Exercise requirements: Transcribe exactly the portion of the listing below that runs from the line containing "exec (.mMulw c" through its last line.

Listed records:
/-- A trigger message reaches its tile and marks what its line does there, counting one that is late; a due strobe is carried out; a range-muted path
resumes; a force-mute write acts on its path; a TDD switch makes every running path follow its demands; a blanked path begins to leave its
blanking 3,200 ticks ahead of its demand. A front-end frame enters its row's queue, is released, starts when the bus is free and its trigger has come,
and ends with its checks, its read data or its compensation; FE_RDATA returns the data and clears it. -/
def Obligations.TransmitEventsComplete : Prop :=
  (∀ (s : State) (tile line target : Nat) m, s.tb.msgs.find? (fun m => m.tile == tile && m.line == line && m.target == target) = some m → let s0 := { s with tb := { s.tb with msgs := s.tb.msgs.erase m } }
    let awake := s.tileRuns tile
    let late := decide (target < s.tick)
    let at_ := max target s.tick
    let s1 := if target < s.tick then s0.tileEvent tile 0x0D tile true (toW line) else s0
    let rows := (List.range 6).map (6 * tile + ·)
    exec (.triggerMessage tile line target) s = .next (
      if line = 7 ∧ awake then
        s1.forEach rows fun u r => u.setRow r {
          u.rowOf r with releases := (insertDue (at_, false) ((u.rowOf r).releases.map (fun t => (t, false)))).map Prod.fst }
      else if line = 8 ∧ awake then
        s1.forEach (rows.filter (fun r => s1.rb (Reg.ROW_TX_CFG r) 0)) fun u r => u.setRow r {
          u.rowOf r with strobes := insertDue (at_, late) (u.rowOf r).strobes }
      else if (line = 2 ∨ line = 9 ∨ line = 10 ∨ line = 11) ∧ tile ∉ s1.sv.dead then
        { s1 with tb := { s1.tb with tileDues := s1.tb.tileDues ++ [(line, tile, if line = 10 then target else at_, late)] } }
      else s1)) ∧
  (∀ (s : State) (r : Nat) t late rest, (s.rowOf r).strobes = (t, late) :: rest → s.rowOn r = true → s.commitFirst t = false →
    exec (.loadStrobe r) s = .next (((s.advanceTo t).setRow r { s.rowOf r with strobes := rest }).strobeRow r late)) ∧
  (∀ (s : State) (p : Nat), (s.txOf p).mRange = true → s.pathOn p = true →
    exec (.localResumeStrobe p) s = .next ((s.advanceTo ((s.txOf p).rangeTick + 3200)).resumePath p)) ∧
  (∀ (s : State) (p : Nat) (w : Word), s.Reaches (Reg.TX_CTRL p) →
    exec (.forceMuteWrite p w) s = .next (if p < s.part.paths then s.writeTxCtrl p w else s)) ∧
  (∀ (s : State) (c at_ : Nat), let edge := decide (c < 4) && s.rows.any (fun r => s.txDemandC r c at_ != s.txDemandC r c (at_ - 1) || s.rxDemandC r c at_ != s.rxDemandC r c (at_ - 1))
    let wait := s.paths.any (fun p => (s.txOf p).rxHold == at_)
    ¬ (at_ < s.tick ∧ at_ ≤ Sparse.get (fun _ => 0) s.tb.tddLast c) → (edge || wait) = true → let s0 := { s with tb := { s.tb with tddLast := Sparse.set (fun _ => 0) s.tb.tddLast c at_ } }
    let s1 := (s0.advanceTo at_).bumpBy (Cnt.tddCarrier c 0) (b2n edge)
    let on := s1.tiles.filter s1.tileRuns
    let s2 := if at_ < s.tick then s1.forEach on (fun u t => u.tileEvent t 0x0D t true (toW (3 + c))) else s1
    exec (.tddSwitch c at_) s = .next (s2.forEach (s2.paths.filter (fun p => s2.tileRuns (p / 24))) fun u p => u.followDemands p)) ∧
  (∀ (s : State) (p t : Nat), s.tick ≤ t → s.rb (Reg.TX_STATUS p) 4 = true → (s.txOf p).blankEnd = none → s.txDemand (p / 4) (t + 3200) = true →
    s.txDemand (p / 4) (t + 3199) = false → exec (.blankExitStart p t) s = .next ((s.advanceTo t).blankLeave p)) ∧
  (∀ (s : State) (r : Nat) (w : Word), s.Reaches (Reg.FE_QW1 r) →
    exec (.feQw1Write r w) s = .next (if r < s.part.rows then s.fePush r w (s.rd (Reg.FE_QW0 r)) none else s)) ∧
  (∀ (s : State) (r : Nat) t rest, (s.rowOf r).releases = t :: rest → let s1 := s.advanceTo t
    let x := s1.rowOf r
    exec (.feWriteRelease r) s = .next (
      s1.setRow r { x with
        releases := rest
        queue := x.queue.map (fun e => if e.trig = 1 ∧ e.trigTick = none then { e with trigTick := some t } else e) })) ∧
  (∀ (s : State) (r t : Nat) (e : FeEntry) (rest : List FeEntry), s.rowHolds r = false → (s.rowOf r).queue = e :: rest →
    (s.rowOf r).active = none → (s.rowOf r).agcWait = [] → s.entryTrigger r e = some t → ∃ u : State,
    u = (s.setRow r { s.rowOf r with queue := rest }).startFrame r e t ∧
    exec (.feFrameStart r) s = .next (u.bumpBy (Cnt.txRow r 1) (b2n (decide (t + 1600 < u.tick))))) ∧
  (∀ (s : State) (r : Nat) (rdata : Word) (padOk : Bool) e, let x := s.rowOf r
    x.active = some e → let n := s.frameBits r
    let a := min n (s.rf (Reg.FE_CFG r) 12 8)
    let data := rdata.toNat % 2 ^ (n - a)
    let bad := e.verify && !e.read && data != s.frameData r e.frame
    let s1 := (s.advanceTo (x.actStart + s.frameTicks r e)).bump (Cnt.txRow r 0)
    let vr := if bad then x.verifyRun + 1 else if e.verify ∧ !e.read then 0 else x.verifyRun
    let pr := if padOk then 0 else x.padRun + 1
    let s2 := s1.setRow r { x with active := none, idleFrom := s1.tick + 32, csN := true, verifyRun := vr, padRun := pr }
    let s3 := (s2.bumpBy (Cnt.txRow r 2) (b2n bad)).bumpBy (Cnt.txRow r 3) (b2n !padOk)
    let s4 := if e.read then s3.latchRead r e data else s3
    let s5 := match e.agc with
      | some (p, att) =>
        let g := s4.agcOf p
        let dly := ticksNs (min 10000 (s4.rf (Reg.RX_AGC_FE p) 15 0))
        s4.setAgc p { g with comp := g.comp ++ [(s4.tick + dly, att)] }
      | none => s4
    exec (.feFrameEnd r rdata padOk) s = .next (if (3 ≤ vr ∨ 3 ≤ pr) ∧ !s5.rb (Reg.ROW_TX_STAT r) 16 then s5.failBus r else s5)) ∧
  (∀ (s : State) (r : Nat), s.Reaches (Reg.FE_RDATA r) →
    exec (.feRdataRead r) s = .next (((s.answer (s.rd (Reg.FE_RDATA r))).wr (Reg.FE_RDATA r) 0).setRow r { s.rowOf r with rdValid := false }))

/-- On paths and rows whose tile is on, TX_SET, TX_NCO, TX_DAC and TDD_TIMING stage their words, TX_ENABLE and TX_MUTE write TX_CTRL, FE_WRITE and FE_READ queue a frame unless
the bus is down or its queue is full, TDD_SET stages a carrier's pattern, and TX_STATUS replies with a path's and its row's status. -/
def Obligations.TransmitCommandsComplete : Prop :=
  (∀ (s u : State) (p : Pkt), s.Admits 0x500 p → u = s.takeCmd 0x500 p → p.is 4 = true → p.arg 0 < s.part.paths → [p.arg 0].all u.pathOn = true →
    exec (.txSet p) s = .next (
     State.reply (((u.stage (Reg.TX_GAIN (p.arg 0)) (wordAt p.params 1)).stage (Reg.TX_DELAY (p.arg 0))
      (wordAt p.params 2)).stage (Reg.TX_CFR (p.arg 0)) (wordAt p.params 3)) p stOK [])) ∧
  (∀ (s u : State) (p : Pkt), s.Admits 0x501 p → u = s.takeCmd 0x501 p → p.is 4 = true → s.pathArgOk (p.arg 0) = true → p.arg 2 < 2 ^ 15 → (u.pathArgs (p.arg 0)).all u.pathOn = true →
    exec (.txNco p) s = .next (
     State.reply (u.forEach (u.pathArgs (p.arg 0)) fun v q =>
      ((v.stage (Reg.TX_NCO_LO q) (wordAt p.params 1)).stage (Reg.TX_NCO_HI q) (wordAt p.params 2)).stage (Reg.TX_NCO_PH q)
        (wordAt p.params 3)) p stOK [])) ∧
  (∀ (s u : State) (p : Pkt), s.Admits 0x502 p → u = s.takeCmd 0x502 p → p.is 3 = true → p.arg 0 < s.part.paths → p.arg 1 < 4 → p.arg 2 < 2 → [p.arg 0].all u.pathOn = true →
    exec (.txDac p) s = .next (
     State.reply (u.stage (Reg.TX_DAC (p.arg 0)) (toW (p.arg 2 * 16 + p.arg 1))) p stOK [])) ∧
  (∀ (s u : State) (p : Pkt), s.Admits 0x503 p → u = s.takeCmd 0x503 p → p.is 5 = true → s.maskOk p = true → p.arg 3 < 2 → p.arg 4 < 2 → (maskPaths p).all u.pathOn = true →
    exec (.txEnable p) s = .next (
     State.reply (u.forEach (maskPaths p) fun v q =>
      v.writeTxCtrl q (putFld (putFld (v.rd (Reg.TX_CTRL q)) 1 1 (p.arg 4)) 0 0 (p.arg 3))) p stOK [])) ∧
  (∀ (s u : State) (p : Pkt), s.Admits 0x504 p → u = s.takeCmd 0x504 p → p.is 2 = true → p.arg 0 < s.part.paths → p.arg 1 < 2 → [p.arg 0].all u.pathOn = true →
    exec (.txMute p) s = .next (
      let u1 := u.pf (Reg.TX_CTRL (p.arg 0)) 3 3 (p.arg 1)
      let u2 := if p.arg 1 = 1 then u1.muteForce (p.arg 0) else u1
      State.reply u2 p stOK [u2.rd (Reg.TX_STATUS (p.arg 0))])) ∧
  (∀ (s u : State) (p : Pkt), s.Admits 0x505 p → u = s.takeCmd 0x505 p → p.is 3 = true → p.arg 0 < s.part.rows →
    exec (.feWrite p) s = .next (
    let r := p.arg 0
    if u.busDown r then State.reply u p stITEM []
    else if 64 ≤ (u.rowOf r).queue.length then State.reply u p stRESOURCE []
    else
      let u1 := u.fePush r (wordAt p.params 2) (wordAt p.params 1) none
      State.reply u1 p stOK [toW (u1.rowOf r).queue.length])) ∧
  (∀ (s u : State) (p : Pkt), s.Admits 0x506 p → s.Room p → u = s.takeCmd 0x506 p → p.is 2 = true → p.arg 0 < s.part.rows →
    exec (.feRead p) s = .next (
    let r := p.arg 0
    if u.busDown r then State.reply u p stITEM []
    else if 64 ≤ (u.rowOf r).queue.length then State.reply u p stRESOURCE []
    else State.accept (u.fePush r (wordAt p.params 1) (toW (2 ^ 29)) (some (p.ref 0x506 r))) 0x506 p r [])) ∧
  (∀ (s u : State) (p : Pkt), let n := (p.params.length - 4) / 2
    s.Admits 0x507 p → u = s.takeCmd 0x507 p → p.flags = 0 → 4 ≤ p.params.length → p.params.length = 4 + 2 * n → n ≤ 5 → p.arg 0 < 4 → p.arg 1 < 2 → p.arg 2 < 80 → p.arg 3 + n ≤ 80 →
    exec (.tddSet p) s = .next (
    let u1 := u.stage (Reg.TDD_CFG (p.arg 0)) (toW (p.arg 1 * 2 ^ 31 + p.arg 2))
    State.reply (u1.forEach (List.range n) fun v i =>
      (v.stage (Reg.TDD_DL (p.arg 0) (p.arg 3 + i)) (wordAt p.params (4 + 2 * i))).stage (Reg.TDD_UL (p.arg 0) (p.arg 3 + i))
        (wordAt p.params (5 + 2 * i))) p stOK [])) ∧
  (∀ (s u : State) (p : Pkt), s.Admits 0x508 p → u = s.takeCmd 0x508 p → p.is 5 = true → s.rowArgOk (p.arg 0) = true → p.arg 3 < 2 → p.arg 4 < 2 ^ 16 → (u.rowArgs (p.arg 0)).all u.rowOn = true →
    exec (.tddTiming p) s = .next (
     State.reply (u.forEach (u.rowArgs (p.arg 0)) fun v r =>
      (((v.stage (Reg.TDD_TXT r) (wordAt p.params 1)).stage (Reg.TDD_RXT r) (wordAt p.params 2)).stage (Reg.ROW_TX_CFG r)
        (toW (p.arg 3 * 2))).pf (Reg.ROW_TX_CFG r) 31 16 (p.arg 4)) p stOK [])) ∧
  (∀ (s u : State) (p : Pkt), s.Admits 0x509 p → u = s.takeCmd 0x509 p → p.is 1 = true → p.arg 0 < s.part.paths →
    exec (.txStatus p) s = .next (
    let w := fun a => if u.pathOn (p.arg 0) then u.peek a else 0
    State.reply u p stOK [w (Reg.TX_STATUS (p.arg 0)), w (Reg.ROW_TX_STAT (p.arg 0 / 4))]))

/-- On a core that can issue it, each of M_NOP, CMAC, DMAC, MULW, CMPY and RDQ issues: its writes wait for the end of the bundle with exactly the
products, sums, residues and rounding of its operands, and its saturated components are counted; a requantisation that fails its check is not this case. -/
def Obligations.MultipliesIssue : Prop :=
  (∀ (s : State) (c : Nat) (f : FmtMR) (r : MRes), s.MIssues c (f.word 0) → f.fits = true → r = ({}) →
    exec (.mNop c f) s = .next (s.mDone c r)) ∧
  (∀ (s : State) (c : Nat) (f : FmtMA) (x : CoreSt) (r : MRes), s.MIssues c (f.word 1) → f.fits = true → x = s.coreOf c → r = (
      let a := (x.reg f.x).asC
      let b := (x.reg f.y).asC
      let ((i, ri), (q, rq)) := cmul a b f.cj
      { w := { accs := [(f.acc, macC (x.accOf f.acc) f.clr f.ng (a.bad || b.bad) i ri q rq)] } }) →
    exec (.mCmac c f) s = .next (s.mDone c r)) ∧
  (∀ (s : State) (c : Nat) (f : FmtMA) (x : CoreSt) (r : MRes), s.MIssues c (f.word 2) → f.fits = true → x = s.coreOf c → r = (
      let a := (x.reg f.x).asC
      let b := (x.reg f.y).asC
      let z := (x.reg f.z).asC
      let r1 := macC (x.accOf f.acc) f.clr f.ng (a.bad || b.bad) (a.i * b.i) (rMul a.ri b.ri) (a.q * b.q) (rMul a.rq b.rq)
      let same := f.acc2 == f.acc
      let r2 := macC (if same then r1 else x.accOf f.acc2) (f.clr && !same) f.ng (a.bad || z.bad) (a.i * z.i) (rMul a.ri z.ri)
        (a.q * z.q) (rMul a.rq z.rq)
      { w := { accs := [(f.acc, r1), (f.acc2, r2)] } }) →
    exec (.mDmac c f) s = .next (s.mDone c r)) ∧
  (∀ (s : State) (c : Nat) (f : FmtMA) (x : CoreSt) (r : MRes), s.MIssues c (f.word 3) → f.fits = true → x = s.coreOf c → r = (
      let a := (x.reg f.x).asR
      let b := (x.reg f.y).asR
      let old := x.accOf f.acc
      let (v, r) := accAdd f.clr f.ng old.i old.ri (a.x * b.x) (rMul a.r b.r)
      let bad := a.bad || b.bad || (!f.clr && old.poisoned)
      let q := if f.clr then 0 else old.q
      let rq := if f.clr then 0 else old.rq
      { w := { accs := [(f.acc, { i := v, q := q, ri := if bad then 15 else r, rq := if bad then 15 else rq })] } }) →
    exec (.mMulw c f) s = .next (s.mDone c r)) ∧
  (∀ (s : State) (c : Nat) (f : FmtMP) (x : CoreSt) (r : MRes), s.MIssues c (f.word 4) → f.fits = true → x = s.coreOf c → r = (
      let a := (x.reg f.x).asC
      let b := (x.reg f.y).asC
      let ((i, ri), (q, rq)) := cmul a b f.cj
      x.quantC f.dst (x.shift f.k) f.rnd (a.bad || b.bad) i ri q rq) → r.fail = false →
    exec (.mCmpy c f) s = .next (s.mDone c r)) ∧
  (∀ (s : State) (c : Nat) (f : FmtMQ) (x : CoreSt) (r : MRes), s.MIssues c (f.word 5) → f.fits = true → x = s.coreOf c → r = (
      let a := x.accOf f.acc
      let k := x.shift f.k
      let r :=
        if f.real then
          let bad := a.ri == 15
          let (v, xr, pass) := requant a.i a.ri k f.rnd
          let (w, y, n) := satR v xr 48
          { x.toD f.dst (mkR bad w y) n with checked := !bad, fail := !bad && !pass }
        else x.quantC f.dst k f.rnd a.poisoned a.i a.ri a.q a.rq
      { r with w := { r.w with accs := if f.clr then [(f.acc, {})] else [] } }) → r.fail = false →
    exec (.mRdq c f) s = .next (s.mDone c r))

Result for this task:
    exec (.mMulw c f) s = .next (s.mDone c r)) ∧
  (∀ (s : State) (c : Nat) (f : FmtMP) (x : CoreSt) (r : MRes), s.MIssues c (f.word 4) → f.fits = true → x = s.coreOf c → r = (
      let a := (x.reg f.x).asC
      let b := (x.reg f.y).asC
      let ((i, ri), (q, rq)) := cmul a b f.cj
      x.quantC f.dst (x.shift f.k) f.rnd (a.bad || b.bad) i ri q rq) → r.fail = false →
    exec (.mCmpy c f) s = .next (s.mDone c r)) ∧
  (∀ (s : State) (c : Nat) (f : FmtMQ) (x : CoreSt) (r : MRes), s.MIssues c (f.word 5) → f.fits = true → x = s.coreOf c → r = (
      let a := x.accOf f.acc
      let k := x.shift f.k
      let r :=
        if f.real then
          let bad := a.ri == 15
          let (v, xr, pass) := requant a.i a.ri k f.rnd
          let (w, y, n) := satR v xr 48
          { x.toD f.dst (mkR bad w y) n with checked := !bad, fail := !bad && !pass }
        else x.quantC f.dst k f.rnd a.poisoned a.i a.ri a.q a.rq
      { r with w := { r.w with accs := if f.clr then [(f.acc, {})] else [] } }) → r.fail = false →
    exec (.mRdq c f) s = .next (s.mDone c r))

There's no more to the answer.